/-- Settles O15: with nothing offered the step only samples the reset signal. -/
theorem readyBlockWaitsForAWord : Obligations.ReadyBlockWaitsForAWord := fun _ hr hb hf hc => step_of_idle hr hb hf hc

/-- Settles O14: every element by the definition of the start state. -/
theorem startStateHasTheResetValues : Obligations.StartStateHasTheResetValues :=
  ⟨rfl, rfl, rfl, rfl, rfl, rfl, rfl, rfl, rfl, rfl, rfl, rfl, rfl, rfl⟩

end Sys2Proof.Machine
end

section
/-! The statements about the well-formed state: the ranges of what is stored, which every command keeps; how a command
stands when it ends or waits; and then steps, which keep both and never stop. -/

namespace Sys2Proof.Machine

/-! ## What is stored, and that every command keeps it -/

/-- The part of `State.Wf` about the stored elements, whatever command is in progress. -/
structure State.Stored (s : State) : Prop where
  params_valid : s.params.valid = true
  hp_pos : 1 ≤ s.hp.toNat
  configured_bound : s.configured = true → s.pinsBound = true
  pins_differ : s.pinsBound = true → s.sdaPin ≠ s.sclPin
  txLen_le : s.txLen ≤ s.params.txCapacity
  rxCursor_le : s.rxCursor ≤ s.rxLen
  rxLen_le : s.rxLen ≤ s.params.rxCapacity
  txBuf_wf : s.txBuf.wf = true
  txBuf_within : s.txBuf.within s.params.txCapacity = true
  rxBuf_wf : s.rxBuf.wf = true
  rxBuf_within : s.rxBuf.within s.params.rxCapacity = true

theorem State.Wf.stored {s : State} (w : s.Wf) : s.Stored :=
  ⟨w.params_valid, w.hp_pos, w.configured_bound, w.pins_differ, w.txLen_le, w.rxCursor_le, w.rxLen_le, w.txBuf_wf,
    w.txBuf_within, w.rxBuf_wf, w.rxBuf_within⟩

/-- Taking payload fills the transmit buffer as far as there is room (R173). -/
theorem takePayload_stored {offered : List Byte} {n acc : Nat} {s t : State} (hs : s.Stored)
    (h : takePayload offered n acc s = .ok t) : t.Stored := by
  have hlen := hs.txLen_le
  have hfits (m : Nat) : s.txLen + s.room m ≤ s.params.txCapacity := by rw [State.room]; omega
  have hbytes (m : Nat) : s.txLen + (offered.take (s.room m)).length ≤ s.params.txCapacity :=
    (Nat.add_le_add_left (List.length_take_le ..) _).trans (hfits m)
  rcases Nat.lt_or_ge offered.length n with hlt | hge
  · rw [takePayload_short hlt] at h
    cases h
    exact { hs with
      txLen_le := hfits _
      txBuf_wf := Memory.wf_writeAll _ _ hs.txBuf_wf
      txBuf_within := Memory.within_writeAll (hbytes _) hs.txBuf_within }
  · rw [takePayload_enough hge] at h
    cases h
    exact { hs with
      txLen_le := hfits _
      txBuf_wf := Memory.wf_writeAll _ _ hs.txBuf_wf
      txBuf_within := Memory.within_writeAll (hbytes _) hs.txBuf_within }

theorem exec_stored {i : Instr} {s t : State} (hs : s.Stored) (h : exec i s = .next t) : t.Stored := by
  cases exec_cases h with
  | configure sda scl hne => exact { hs with configured_bound := fun _ => rfl, pins_differ := fun _ => hne }
  | release => exact { hs with configured_bound := by simp }
  | clockSet v hv => exact { hs with hp_pos := one_le_halfPeriodOf _ }
  | requestNack => exact { hs with rxCursor_le := Nat.le_refl 0, rxLen_le := Nat.zero_le _ }
  | requestAck addr qty sendStop b bytes hc hlen =>
    have hle : clampQuantity qty s ≤ s.params.rxCapacity := Nat.min_le_right ..
    have hfits : 0 + bytes.length ≤ s.params.rxCapacity := by omega
    exact { hs with
      rxCursor_le := Nat.zero_le _
      rxLen_le := hle
      rxBuf_wf := Memory.wf_writeAll 0 bytes hs.rxBuf_wf
      rxBuf_within := Memory.within_writeAll hfits hs.rxBuf_within }
  | openTx addr => exact { hs with txLen_le := Nat.zero_le _ }
  | queued v hr => exact { hs with
      txLen_le := hr
      txBuf_wf := Memory.wf_write _ v hs.txBuf_wf
      txBuf_within := Memory.within_write v hr hs.txBuf_within }
  | queueBytes n t ht => exact takePayload_stored hs ht
  | read v hlt => exact { hs with rxCursor_le := hlt }
  | pinConflict | clockKept | notConfigured | onBus | queueFull | readEmpty | peek | peekEmpty | available =>
    exact { hs with }

/-- A CONFIGURE that has an event has two different pins (R101). -/
theorem pins_ne_of_exec {sda scl : PinId} {s t : State} (h : exec (.configure sda scl) s = .next t)
    (hev : t.bus.trace ≠ s.bus.trace) : sda ≠ scl := by
  rintro rfl
  rw [exec_configure_same] at h
  cases h
  exact hev rfl

/-- What a command has written by its first event keeps the ranges too. -/
theorem begun_stored {i : Instr} {s : State} (hs : s.Stored) (hne : ∀ sda scl, i = .configure sda scl → sda ≠ scl) :
    (begun i s).Stored := by
  cases i with
  | configure sda scl => exact { hs with configured_bound := fun _ => rfl, pins_differ := fun _ => hne sda scl rfl }
  | request addr qty sendStop => exact { hs with rxCursor_le := Nat.le_refl 0, rxLen_le := Nat.zero_le _ }
  | release | setClock | start | stop | writeBit | readBit | writeByte | readByte | openTx | queueByte | queueBytes
  | closeTx | read | peek | available | probe => exact hs

/-- By its first event a command has written at most the pins and the length and cursor of the receive buffer. -/
theorem begun_frame (i : Instr) (s : State) :
    begun i s = { s with pinsBound := (begun i s).pinsBound, sdaPin := (begun i s).sdaPin,
                         sclPin := (begun i s).sclPin, rxLen := (begun i s).rxLen,
                         rxCursor := (begun i s).rxCursor } := by
  cases i <;> rfl

/-! ## How a command stands when it ends or waits -/

/-- R42: the block is busy exactly while a QUEUE_BYTES has payload to take, at most its 32-bit count. -/
structure State.Settled (s : State) : Prop where
  fault_code : s.fault = true ↔ s.faultCode ≠ .none
  fault_idle : s.fault = true → s.busy = false
  busy_queue : s.busy = s.queue.isSome
  queue_counts : ∀ q, s.queue = some q → 1 ≤ q.remaining ∧ q.remaining + q.accepted < 2 ^ 32
  inFlight : s.inFlight = none
  delay : s.delay = none

/-- With no bus command in progress, `State.Wf` is the two parts. -/
theorem State.Stored.wf {s : State} (hs : s.Stored) (hp : s.Settled) : s.Wf where
  params_valid := hs.params_valid
  hp_pos := hs.hp_pos
  configured_bound := hs.configured_bound
  pins_differ := hs.pins_differ
  txLen_le := hs.txLen_le
  rxCursor_le := hs.rxCursor_le
  rxLen_le := hs.rxLen_le
  txBuf_wf := hs.txBuf_wf
  txBuf_within := hs.txBuf_within
  rxBuf_wf := hs.rxBuf_wf
  rxBuf_within := hs.rxBuf_within
  fault_code := hp.fault_code
  fault_idle := hp.fault_idle
  busy_waiting := by rw [hp.busy_queue, hp.inFlight]; simp
  one_command := .inr hp.inFlight
  delay_inFlight := by rw [hp.delay, hp.inFlight]; rfl
  mid_command := by rw [hp.inFlight]; simp
  queue_counts := hp.queue_counts

theorem takePayload_settled {offered : List Byte} {n acc : Nat} {s t : State}
    (h : takePayload offered n acc s = .ok t) (hn : n + acc < 2 ^ 32) (hf : s.fault = false)
    (hc : s.faultCode = .none) (hi : s.inFlight = none) (hd : s.delay = none) : t.Settled := by
  rcases Nat.lt_or_ge offered.length n with hlt | hge
  · rw [takePayload_short hlt] at h
    cases h
    refine ⟨by simp [hf, hc], by simp [hf], rfl, ?_, hi, hd⟩
    rintro q ⟨⟩
    have hroom : s.room offered.length ≤ offered.length := Nat.min_le_left ..
    exact ⟨by simp only; omega, by simp only; omega⟩
  · rw [takePayload_enough hge] at h
    cases h
    exact ⟨by simp [hf, hc], by simp [hf], rfl, by simp, hi, hd⟩

/-- A command that begins on an untroubled block with nothing waiting ends in the fault entry, or waits as a
QUEUE_BYTES, or has ended. -/
theorem exec_settled {i : Instr} {s t : State} (h : exec i s = .next t) (hf : s.fault = false)
    (hc : s.faultCode = .none) (hq : s.queue = none) (hi : s.inFlight = none) (hd : s.delay = none) : t.Settled := by
  cases exec_cases h with
  | queueBytes n t ht => exact takePayload_settled ht n.isLt hf hc hi hd
  | pinConflict | notConfigured => exact ⟨by simp, fun _ => rfl, by simp [hq], by simp [hq], hi, hd⟩
  | configure | release | clockKept | clockSet | onBus | requestNack | requestAck | openTx | queued | queueFull | read
  | readEmpty | peek | peekEmpty | available =>
    exact ⟨by simp [hf, hc], by simp [hf], by simp [hq], by simp [hq], hi, hd⟩

/-- R231: the reset values are well formed. -/
theorem State.resetNow_wf {s : State} (hp : s.params.valid = true) : s.resetNow.Wf := by
  refine State.Stored.wf ?_ ⟨by simp, by simp, rfl, by simp [State.resetNow, State.resetWith], rfl, rfl⟩
  obtain ⟨-, hhp⟩ : (1 ≤ s.params.txCapacity ∧ 1 ≤ s.params.rxCapacity) ∧ 1 ≤ s.params.halfPeriodReset.toNat := by
    simpa [Params.valid] using hp
  exact ⟨hp, hhp, by simp, by simp, Nat.zero_le _, Nat.le_refl 0, Nat.zero_le _, rfl, rfl, rfl, rfl⟩

/-- A command in progress ends, waits or is abandoned in a well-formed state. -/
theorem Running.conclude_wf {i : Instr} {start : Bus} {s t : State} {done evs : List Event} {d : Drive}
    (hrun : Running i start s t done evs) (hdr : DriveCase evs s d) (hs : s.Stored) (hc : s.faultCode = .none)
    (hb : s.busy = true) : (conclude i start t d).Wf := by
  have hstart : (s.withBus start).Stored := { hs with }
  cases hdr with
  | ended =>
    have hset := exec_settled hrun.exec hrun.fault hc hrun.queue hrun.inFlight hrun.delay
    exact State.Stored.wf { exec_stored hstart hrun.exec with } { hset with }
  | reset => exact State.resetNow_wf hs.params_valid
  | waiting before n after hev =>
    subst hev
    have hmid := hrun.mid (s.delayIn.drop (delaysOf before + 1)) (s.resetIn.drop (before.length + 1))
    generalize hu : ({ s with
      bus := s.bus.play (before ++ [.wait n]), resetIn := s.resetIn.drop (before.length + 1),
      delayIn := s.delayIn.drop (delaysOf before + 1), delay := some (BitVec.ofNat 32 n) } : State) = u at hmid ⊢
    have hbegun : (begun i u).Stored := by
      refine begun_stored (hu ▸ { hs with }) ?_
      rintro sda scl rfl
      exact pins_ne_of_exec hrun.exec (by simp [hrun.emits.trace])
    have hfault : (begun i u).fault = false := by rw [begun_frame, ← hu]; exact hrun.fault
    have hcode : (begun i u).faultCode = .none := by rw [begun_frame, ← hu]; exact hc
    have hqueue : (begun i u).queue = none := by rw [begun_frame, ← hu]; exact hrun.queue
    have hbusy : (begun i u).busy = true := by rw [begun_frame, ← hu]; exact hb
    have hdelay : (begun i u).delay.isSome = true := by rw [begun_frame, ← hu]; rfl
    exact { hbegun with
      fault_code := by simp [conclude, hfault, hcode]
      fault_idle := by simp [conclude, hfault]
      busy_waiting := by simp [conclude, hbusy]
      one_command := .inl hqueue
      delay_inFlight := hdelay
      mid_command := by rintro c ⟨⟩; exact hmid
      queue_counts := by simp [conclude, hqueue] }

ACTION ITEM:
The lines above from the one with "rxBuf_wf := hs.rxBuf_wf" through the one with "exact ⟨by simp only;" are to be duplicated exactly, ends included, with nothing added.

REPLY:
  rxBuf_wf := hs.rxBuf_wf
  rxBuf_within := hs.rxBuf_within
  fault_code := hp.fault_code
  fault_idle := hp.fault_idle
  busy_waiting := by rw [hp.busy_queue, hp.inFlight]; simp
  one_command := .inr hp.inFlight
  delay_inFlight := by rw [hp.delay, hp.inFlight]; rfl
  mid_command := by rw [hp.inFlight]; simp
  queue_counts := hp.queue_counts

theorem takePayload_settled {offered : List Byte} {n acc : Nat} {s t : State}
    (h : takePayload offered n acc s = .ok t) (hn : n + acc < 2 ^ 32) (hf : s.fault = false)
    (hc : s.faultCode = .none) (hi : s.inFlight = none) (hd : s.delay = none) : t.Settled := by
  rcases Nat.lt_or_ge offered.length n with hlt | hge
  · rw [takePayload_short hlt] at h
    cases h
    refine ⟨by simp [hf, hc], by simp [hf], rfl, ?_, hi, hd⟩
    rintro q ⟨⟩
    have hroom : s.room offered.length ≤ offered.length := Nat.min_le_left ..
    exact ⟨by simp only; omega, by simp only; omega⟩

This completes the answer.